Current and Lagged Values |
| Timeline |
Lazard Next regressed lagged prices vs. current prices
Serial correlation can be approximated by using the Durbin-Watson (DW) test. The correlation can be either positive or negative. If Lazard Next etf is displaying a positive serial correlation, investors will expect a positive pattern to continue. However, if Lazard Next etf is observed to have a negative serial correlation, investors will generally project negative sentiment on having a locked-in long position in Lazard Next etf over time.

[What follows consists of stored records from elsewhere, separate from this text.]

-- ==== Sys2Proof/Machine/Management.lean ====
section
/-! DEFINITION. Power-up, firmware, mapping out, power and the MMIO registers (spec/18, R400, R21), and what the host does
to memory and to contexts (R402, R435, R448). -/

namespace Sys2Proof.Machine

/-! ## Power-up (R437, R438) -/

/-- R44: the logical position of entry `p` of a die's place map. -/
def positionOf (die p : Nat) : Nat := 12 * (3 * (die / 4) + p / 3) + 3 * (die % 4) + p % 3

/-- R44: the die and the entry of a logical position. -/
def entryOf (pos : Nat) : Nat × Nat := (dieOf pos, pos % 12 % 3 + 3 * (pos / 12 % 3))

/-- R44, R437: the place map of a die whose physical quads `bad` failed: the first takes the spare, quad 9. -/
def bootMap (bad : List Nat) : List Nat :=
  let first := (List.range 9).find? bad.contains
  (List.range 9).map (fun p =>
    if !bad.contains p then 16 + p else if first = some p ∧ !bad.contains 9 then 16 + 9 else absentPlace)

/-- The physical quads of a die that failed. -/
def failedOn (r : SelfTest) (die : Nat) : List Nat := (r.failedQuads.filter (fun q => q.1 == die)).map Prod.snd

/-- R439: the units the self-test leaves out. A failed spare is named by position 72 + die. -/
def bootOut (r : SelfTest) : List Part :=
  (List.range 8).flatMap (fun die => ((List.range 10).filter (failedOn r die).contains).map (fun p =>
    Part.quad (if p = 9 then 72 + die else positionOf die p))) ++
  (r.failedSlices.map (fun s => Part.slice s.1 s.2))

/-- R438: the operating minimum. -/
def minimumMet (r : SelfTest) : Bool :=
  (List.range 8).all (fun die => decide (8 ≤ ((bootMap (failedOn r die)).filter presentEntry).length) &&
    decide ((r.failedSlices.filter (fun s => s.1 == die)).length ≤ 1)) &&
  r.failedStacks == 0 && r.failedBanks == 0

/-- R437: the package at power-good. What stays: the form of the part, its keys and flash, and the model's own fields. -/
def unbooted (d : Dev) : Dev :=
  { Dev.reset with
    mg := { Mgmt.reset with c8m := d.mg.c8m, keys := d.mg.keys, flash := d.mg.flash, flashKey := d.mg.flashKey }
    agenda := d.agenda, freeCtr := d.freeCtr, uid := d.uid }

/-- R442: the key slots whose key is enrolled and not revoked. -/
def liveKeys (ks : List KeySlot) : List (Nat × Nat) :=
  (enum ks).filterMap (fun ik => if ik.2.revoked then none else ik.2.key.map (fun k => (ik.1, k)))

/-- R442: the key that signed an image, among those enrolled and not revoked. -/
def signerOf (ks : List KeySlot) (image : Nat) : Option Nat :=
  ((liveKeys ks).find? (fun ik => Config.verifies ik.2 image)).map Prod.snd

/-- R442: the slot whose key signed the image in flash, where the boot ROM accepts it. -/
def bootSlot (m : Mgmt) : Option Nat := ((liveKeys m.keys).find? (fun ik => ik.2 == m.flashKey)).map Prod.fst

/-- R26, R437 steps 2 to 7, R442, R443: the boot of a package at power-good: of the image in flash, where an enrolled key signed it. -/
def boot (d : Dev) (r : SelfTest) : Dev := match bootSlot d.mg with
  | none => d.updMg (fun m => { m with safe := true, fwrec := true })
  | some slot =>
    let d := d.updMg (fun m => { m with running := m.flash, signer := slot, mappedOut := bootOut r })
    let d := { d with placeMap := (List.range 8).map (fun die => bootMap (failedOn r die)) }
    d.updMg (fun m => if minimumMet r then { m with ready := true } else { m with safe := true })

/-- R9: the undefined contents of the package's memories after power-up are zero, so none of an earlier context's bytes is left
(log 45). Host and remote memory keep theirs. -/
def wipe (w : Work) : Work :=
  (w.m.cells.filter (fun c => keyRegion c.1 != 1 && keyRegion c.1 != 2)).foldl (fun w c => w.put c.1 0) w

/-- R437, R438: the device boots. -/
def execPowerGood (report : SelfTest) (s : State) : Host.Outcome State Fault Refusal :=
  s.run (fun w =>
    if w.d.powered && (w.d.mg.ready || w.d.mg.safe) then cannot "the device has booted"
    else .ok ((wipe w).upd (fun d => boot (unbooted d) report)))

/-- R437: loss of supply. -/
def execPowerLoss (s : State) : Host.Outcome State Fault Refusal :=
  s.run (fun w => .ok (w.upd (fun d => { d with powered := false })))

/-! ## Firmware and identity (R442 to R444) -/

/-- R443: the image in the load window. -/
def loadedImage (w : Work) : Nat := Config.digest (w.bytes (kLoad 0) 16777216)

/-- R443: FW_CTL: the loaded image is checked, and written to flash where it verifies. The device restarts, unless contexts are
live. -/
def fwCtlWrite (w : Work) (value : Word) : Work :=
  if bits value 1 63 != 0 then w.upd (fun d => reject d 0x100)
  else if !value.getLsbD 0 then w
  else match signerOf w.d.mg.keys (loadedImage w) with
    | none => w
    | some key =>
      let w' := w.upd (fun d => d.updMg (fun m => { m with flash := loadedImage w, flashKey := key }))
      if w.d.ctxs.isEmpty then w'.upd unbooted else w'

/-- R443: the host commits a new firmware image. -/
def execFwCtlCommit (value : Word) (s : State) : Host.Outcome State Fault Refusal := s.run (fun w => .ok (fwCtlWrite w value))

/-- R446: whether a die has a unit mapped out. -/
def dieOut (d : Dev) (die : Nat) : Bool := d.mg.mappedOut.any (fun x => match x with
  | .quad pos => if 72 ≤ pos then pos == 72 + die else dieOf pos == die
  | .slice n _ | .stack n _ | .bank n _ => n == die)

/-- A word whose bit `i` is `f i`. -/
def wordOf (f : Nat → Bool) : Word := BitVec.ofNat 64 ((List.range 64).foldl (fun n i => if f i then n + 2 ^ i else n) 0)

/-- R446: MG_STATUS. -/
def statusReg (d : Dev) : Word := wordOf (fun i => match i with
  | 63 => d.mg.ready
  | 62 => d.mg.safe
  | 61 => d.mg.fwrec
  | 60 => d.mg.replace
  | 59 => d.mg.recFull
  | i => decide (i < 8) && dieOut d i)

/-- R446: whether the mailbox holds a command not yet carried out. -/
def mailHolds (d : Dev) (code : Nat) : Bool := d.mg.mbCmd.getLsbD 63 && bits d.mg.mbCmd 0 16 == code

/-- R446: a command is carried out: its reply stands in the data dwords, and the mailbox is free. -/
def mailReply (d : Dev) (reply : Nat → Word) : Dev :=
  { d.updMg (fun m => { m with
      mbCmd := m.mbCmd &&& ~~~(BitVec.ofNat 64 (2 ^ 63))
      mbData := (List.range 15).map reply }) with freeCtr := d.freeCtr + 1 }

/-- R442 to R444: a mailbox command. -/
def mailCommand (s : State) (code : Nat) (f : Dev → Dev) : Host.Outcome State Fault Refusal :=
  s.run (fun w => if mailHolds w.d code then .ok (w.upd (fun d => f d)) else cannot "the mailbox holds no such command")

/-- R444: what an attestation reports: the nonce, the digest of the running image in four dwords, the index of the key that
signed it, the revision key, the present map, and MG_STATUS. -/
def attestation (d : Dev) : List Word :=
  d.mg.mbData.take 4 ++ (List.range 4).map (fun i => BitVec.ofNat 64 (d.mg.running / 2 ^ (64 * i))) ++
  [BitVec.ofNat 64 d.mg.signer, 0x0200, wordOf (positionPresent d), wordOf (fun i => decide (i < 8) && positionPresent d (64 + i)),
   statusReg d]

/-- R442, R446: a command whose reply has no given layout. -/
def plainReply (d : Dev) : Dev := mailReply d (Config.mailboxReply d.freeCtr)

Current vs Lagged Prices |
| Timeline |
Lazard Next Lagged Returns
When evaluating Lazard Next's market value, investors can use the concept of autocorrelation to see how much of an impact past prices of Lazard Next etf have on its future price. Lazard Next autocorrelation represents the degree of similarity between a given time horizon and a lagged version of the same horizon over the previous time interval. In other words, Lazard Next autocorrelation shows the relationship between Lazard Next etf current value and its past values and can show if there is a momentum factor associated with investing in Lazard Next Gen.
Regressed Prices |
| Timeline |
Also Currently Popular
Analyzing currently trending equities could be an opportunity to develop a better portfolio based on different market momentums that they can trigger. Utilizing the top trending stocks is also useful when creating a market-neutral strategy or pair trading technique involving a short or a long position in a currently trending equity.When determining whether Lazard Next Gen offers a strong return on investment in its stock, a comprehensive analysis is essential. The process typically begins with a thorough review of Lazard Next's financial statements, including income statements, balance sheets, and cash flow statements, to assess its financial health. Key financial ratios are used to gauge profitability, efficiency, and growth potential of Lazard Next Gen Etf. Outlined below are crucial reports that will aid in making a well-informed decision on Lazard Next Gen Etf:Check out Lazard Next Correlation, Lazard Next Volatility and Lazard Next Alpha and Beta module to complement your research on Lazard Next. You can also try the Price Transformation module to use Price Transformation models to analyze the depth of different equity instruments across global markets.
Lazard Next technical etf analysis exercises models and trading practices based on price and volume transformations, such as the moving averages, relative strength index, regressions, price and return correlations, business cycles, etf market cycles, or different charting patterns.